Description of the task >>
The answer must consist of each line below that holds the word "sensor", copied as it stands.

###

/-- O55 (14_islands_energy_and_live_calibration.md R305, R308, R312 to R317; 18_package_power_and_board.md R378; log entry 5;
log entry 77; log entry 79; log entry 212; log entry 254). A pending frequency with no grant in its district changes at
once or begins its ramp, but a raise of a district that has become hot is given up (log entry 254); at the ramp's end the
voltage stands and the frequency changes once no grant remains. A request held past the limit is reported once for each
scope it fails, and one failing its district or a wider scope lowers the district. A quiet district that no sensor holds
rises by 25 MHz; one at 100 °C, of its own or the Junction's sensor, is lowered, and at 800 MHz and 105 °C alerts. The
smallest slack of a district beyond the guard for 100 µs trims it down by 2.5 mV, one below the guard up. Gains (log entry
212) and floors of the four rail groups are updated from the sensed energy; KETTLE_BIN adds 1 µs, empties the bin and
leaves memory and queue alone. Log entries 5, 77 and 79. -/
def Obligations.KettleAndCalibration : Prop :=
  ∀ s : State,
    (∀ n : Fin 20,
      (∀ f, f = SMap.get d0 s.freqPend n.val → f ≠ 0 → (∀ g ∈ s.grants, g.queue ≠ n.val) → districtMhz s n.val < f →
        districtHot s n.val = true → exec (.freqChange n) s = .next (dropFreq s n.val)) ∧
      (∀ f, f = SMap.get d0 s.freqPend n.val → f ≠ 0 → (∀ g ∈ s.grants, g.queue ≠ n.val) →
        f ≤ districtMhz s n.val ∨ districtHot s n.val = false →
        ∀ v tgt dv, v = SMap.get d0 s.halfMv n.val → tgt = 2 * bootMv s n.val f → dv = max v tgt - min v tgt →
          (dv ≠ 0 → exec (.freqChange n) s = .next (Blk.ktl.event (showDistrict { s with
            freqPend := SMap.set d0 s.freqPend n.val 0,
            ramps := SMap.set (fun _ => (0, 0, 0)) s.ramps n.val (f, tgt, s.now + (dv + 19) / 20) }
            n.val (min (districtMhz s n.val) f)) 17)) ∧
          (dv = 0 → exec (.freqChange n) s = .next (Blk.ktl.event (showDistrict { s with
            freqPend := SMap.set d0 s.freqPend n.val 0, ramps := SMap.set (fun _ => (0, 0, 0)) s.ramps n.val (0, 0, 0) }
            n.val f) 17))) ∧
      (∀ f v at_, SMap.get (fun _ => (0, 0, 0)) s.ramps n.val = (f, v, at_) → f ≠ 0 → at_ ≤ s.now →
        ∀ s1, s1 = { s with
            ramps := SMap.set (fun _ => (0, 0, 0)) s.ramps n.val (0, 0, 0), halfMv := SMap.set d0 s.halfMv n.val v } →
          ((∀ g ∈ s.grants, g.queue ≠ n.val) → exec (.voltageRampEnd n) s = .next (showDistrict s1 n.val f)) ∧
          ((∃ g ∈ s.grants, g.queue = n.val) → SMap.get d0 s.freqPend n.val = 0 →
            exec (.voltageRampEnd n) s = .next (markFreq (showDistrict s1 n.val (districtMhz s1 n.val)) n.val f)) ∧
          ((∃ g ∈ s.grants, g.queue = n.val) → SMap.get d0 s.freqPend n.val ≠ 0 →
            exec (.voltageRampEnd n) s = .next (showDistrict s1 n.val (districtMhz s1 n.val)))) ∧
      (∀ (q : SeqId) (c : CreditReq) (bad : List Nat) (u : State), s.creditQ.find? (fun c => c.inst = q.inst) = some c →
        max 1 (Blk.ktl.rd s 0x50) < s.now - c.since → bad = (failing s (askNow s c)).filter (fun k => !c.raised.contains k) → bad ≠ [] →
        u = Blk.ktl.event
          { s with creditQ := s.creditQ.map (fun d => if d.inst = q.inst then { d with raised := d.raised ++ bad } else d) } 16 →
        (20 ≤ c.queue → exec (.holdLimitExpire q) s = .next u) ∧
        (c.queue < 20 → (∃ k ∈ bad, k ≤ 20) → exec (.holdLimitExpire q) s =
          .next (lowerFreq { u with lastLong := SMap.set d0 u.lastLong c.queue u.now } c.queue))) ∧
      (∀ top, top = min (bits (Blk.ktl.rd s (0x180 + 4 * n.val)) 0 12) (bits (Blk.svc.rd s 0x1064) 0 12) →
        (∀ c ∈ s.creditQ, c.queue = n.val → pastHold s c = false) → SMap.get d0 s.temps (64 + n.val) = 0 → SMap.get d0 s.temps 84 = 0 →
        districtMhz s n.val < top → districtMhz s n.val ≠ 0 → SMap.get d0 s.freqPend n.val = 0 →
        Blk.ktl.rd s 0x54 ≤ s.now - SMap.get d0 s.lastLong n.val →
        exec (.raiseDelayExpire n) s = .next (markFreq { s with lastLong := SMap.set d0 s.lastLong n.val s.now } n.val
          (min top (districtMhz s n.val + 25)))) ∧
      (100 ≤ SMap.get d0 s.temps n.val ∨ 100 ≤ SMap.get d0 s.temps 20 → districtMhz s n.val ≠ 0 →
        ∀ u, u = lowerFreq s n.val → exec (.thermalThrottle n) s =
          .next (if districtMhz u n.val = 800 ∧ 105 ≤ SMap.get d0 u.temps n.val then alert u 1 else u))) ∧
    (∀ (i : Fin 164) (x k : Nat) (u : State), u = reportSlack s i.val x → k = islandKey i.val →
      (guardSteps u + 2 < smallestSlack u k → 100 ≤ u.now - SMap.get d0 u.slackLow k →
        exec (.voltTrimDown i x) s = .next (showIsland { u with
          slackLow := SMap.set d0 u.slackLow k u.now, halfMv := SMap.set d0 u.halfMv k (SMap.get d0 u.halfMv k - 5) } i.val)) ∧
      (x < guardSteps u → SMap.get d0 u.halfMv k < 1700 →
        ∀ v, v = showIsland { u with halfMv := SMap.set d0 u.halfMv k (SMap.get d0 u.halfMv k + 5) } i.val →
          exec (.voltTrimUp i x) s = .next (if i.val < 160 then driftCheck v k else v)) ∧
      (x < guardSteps u → 1700 ≤ SMap.get d0 u.halfMv k → exec (.voltTrimUp i x) s = .next (Blk.cal.raise (Blk.cal.event
        (Blk.cal.sat (if i.val < 160 then lowerFreq u k else u) 0x50) 17) 0x0101 0 i.val))) ∧
    (∀ sensed, exec (.gainUpdate sensed) s = .next (rescale (forEach (List.range 4) s (fun s g =>
      Blk.ktl.wr { (fresh s).2 with railBase := SMap.set d0 s.railBase g (SMap.get d0 s.totE (40 + g)) } (0x1050 + 4 * g)
        (gainNext (bits (Blk.ktl.rd s (0x1050 + 4 * g)) 0 16) (sensed.getD g 0) (floorW s g * 1000)
          (SMap.get d0 s.totE (40 + g) - SMap.get d0 s.railBase g) (fresh s).1))))) ∧
    (∀ sensed, exec (.floorUpdate sensed) s = .next (forEach (List.range 4) s (fun s g =>
      Blk.ktl.wr { s with railBase := SMap.set d0 s.railBase (8 + g) (SMap.get d0 s.totE (40 + g)) } (0x1060 + 4 * g)
        (min 0xFFFF ((sensed.getD g 0 - (SMap.get d0 s.totE (40 + g) - SMap.get d0 s.railBase (8 + g)) / microJ) / 100000))))) ∧
    (∃ t, exec .kettleBin s = .next t ∧ t.now = s.now + 1 ∧ t.mem = s.mem ∧ t.binE = [] ∧ t.pending = s.pending)

/-- O56 (15_reset_boot_and_trust.md R326, R338; 13_hbm4_memory_system.md R289; 18_package_power_and_board.md Table 18.5; log
entry 91). From every canonical state that is not held, a device reset with any of the five causes leaves the device held,
RESET_CAUSE at that cause alone, no memory but the rows of HBM that hold the repairs (R289, R338), no session, and flash,
the queue, BOARD_SERIAL, ALERT_SRC and ALERT_MASK as before. What a reset keeps is log entry 91. -/
def Obligations.DeviceResetKeepsAlwaysOn : Prop :=
  ∀ (s : State) (cause : Nat), s.Canon → s.held = false → cause < 5 →
    (deviceReset s cause).held = true ∧ (deviceReset s cause).mem = s.mem.filter (fun e => repairRow e.1) ∧ (deviceReset s cause).flash = s.flash ∧
    (deviceReset s cause).pending = s.pending ∧ Blk.svc.rd (deviceReset s cause) 0x44 = 2 ^ cause ∧
    (∀ o, o = 0xC0 ∨ o = 0xC8 ∨ o = 0xCC → Blk.svc.rd (deviceReset s cause) o = Blk.svc.rd s o) ∧
    session (deviceReset s cause) = 0

/-- O57 (15_reset_boot_and_trust.md R326 to R329; 15_reset_boot_and_trust.md Table 15.2; 16_spares_wear_and_service_life.md
Table 16.1; 18_package_power_and_board.md R372, R374, R376, R377; 18_package_power_and_board.md Table 18.3; log entry 84;
log entry 260; log entry 261; log entry 266). RESET_N, PWRGD, THERMTRIP, the watchdog and VDD_AON each reset as their
cause says; a second expiry of the watchdog within 24 h condemns a core (which one: log entry 260). RESET_N released
samples the straps, selects the PCIe clocking and runs the boot steps. A step past its limit shows that limit as its time
(log entry 266) and fails the boot with its first code of Table 15.2 (a fresh value where the table gives none), or at
step 3 tries the other slot and then enters RECOVERY, or at step 8 goes on to step 9. In RECOVERY an image's bytes are
written in order, and an unknown command answers status 3, in the bus mode of the transfer (log entry 261). What boot
meets comes with the command (log entry 84). -/
def Obligations.ResetCommands : Prop :=
  ∀ s : State,
    exec .resetNAssert s = .next { deviceReset s 1 with resetLow := true } ∧
    exec .pwrgdFall s = .next { deviceReset s 0 with pwrgd := false } ∧
    (thermLimit s = true → exec .thermtrip s = .next { deviceReset s 3 with thermHeld := true }) ∧
    exec .vinIvrRemoved s = .next { s with thermHeld := false } ∧
    (Blk.svc.rd s 0xB0 ≠ 0 →
      (s.held = true → exec .watchdogExpire s = .next (deviceReset s 4)) ∧
      (s.held = false → s.wdogAt = none → exec .watchdogExpire s = .next (deviceReset { s with wdogAt := some s.now } 4)) ∧
      (∀ t u core, s.held = false → s.wdogAt = some t → s.now < t + 86400000000 → u = { s with freeCtr := s.freeCtr + 1 } →
        (∀ l, l = (List.range 4).filter (fun n => bit (Blk.svc.rd s 0xAC) n && unitState s 5 n ≠ 1) → l ≠ [] ∧
          core = l.getD (Config.freeValue s.freeCtr % l.length) 0) →
        exec .watchdogExpire s = .next (deviceReset { condemn u 5 core 0 [] with wdogAt := some s.now } 4))) ∧
    exec .vddAonRise s = .next (Blk.svc.wr (Blk.svc.wr (Blk.svc.wr (Blk.svc.wr (Blk.svc.wr
      { discardVolatile s with thermHeld := false, resetAt := none, held := true, mem := [], hbmErr := [], resetLow := true, pwrgd := false,
                               wdogAt := none } 0x44 0) 0xC0 0) 0xC8 0) 0xCC 0x3F) 0x90 0) ∧
    (∀ env, s.held = true → s.thermHeld = false →
      exec (.resetNRelease env) s = .next (bootSteps env 8 1 (sampleStraps env { s with
        held := false, resetLow := false, pwrgd := true, stepFrom := s.now,
        commonClock := env.hostMode && decide (env.boardPos = 0) && env.pcieClock }))) ∧
    (∀ (env : BootEnv) (u : State) (n : Nat), s.held = false → env = s.bootEnv.getD {} → u = { s with bootEnv := none } →
      n = bits (Blk.svc.rd s 0x40) 0 4 →
      (n = 1 → exec .bootStepTimeout s = .next (bootFail (stepTime u 1 1000) 1 0x0201)) ∧
      (n = 2 → exec .bootStepTimeout s = .next (bootFail (stepTime u 2 100000) 2 0x0202)) ∧
      (n = 4 → exec .bootStepTimeout s = .next (bootFail (stepTime u 4 1000000) 4 0x0206)) ∧
      (∀ t f, n = 5 ∨ n = 6 ∨ n = 7 → t = stepTime u n (stepLimit n) → f = fresh t →
        exec .bootStepTimeout s = .next (bootFail f.2 n f.1)) ∧
      (∀ t, n = 3 → t = stepTime u 3 (200000 + min (env.times.getD 2 0) 200000) →
        (200000 < env.times.getD 2 0 ∨ slotGood t (1 - bits (Blk.svc.rd t 0x90) 0 1) = false →
          exec .bootStepTimeout s = .next (enterRecovery t)) ∧
        (env.times.getD 2 0 ≤ 200000 → slotGood t (1 - bits (Blk.svc.rd t 0x90) 0 1) = true →
          exec .bootStepTimeout s = .next (bootSteps env 5 4 (runImage t (1 - bits (Blk.svc.rd t 0x90) 0 1) true)))) ∧
      (n = 8 → exec .bootStepTimeout s = .next { Blk.svc.wr (stepTime u 8 150000) 0x40 9 with stepFrom := s.now })) ∧
    (∀ (x : I3cTransfer) (u : State), (∀ a, x.addr = some a → a = 0x50 + bits (Blk.svc.rd s 0xC4) 0 3) →
      u = { s with i2cMode := x.addr.isSome } →
      (x.cmd = 0x10 → s.held = false → bits (Blk.svc.rd s 0x40) 0 4 = 13 → x.data ≠ [] → x.data.length ≤ 256 →
        (s.recov ++ x.data).length < 0x2000 → exec (.i3cRecovery x) s = .next
          { writeFlash u (imageBase 0 + s.recov.length) x.data with recov := s.recov ++ x.data, answer := { status := 0 } }) ∧
      (x.cmd ≠ 0x01 → x.cmd ≠ 0x02 → x.cmd ≠ 0x10 → exec (.i3cRecovery x) s = .next { u with answer := { status := 3 } }))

###

Reply to the exercise >>
scope it fails, and one failing its district or a wider scope lowers the district. A quiet district that no sensor holds
rises by 25 MHz; one at 100 °C, of its own or the Junction's sensor, is lowered, and at 800 MHz and 105 °C alerts. The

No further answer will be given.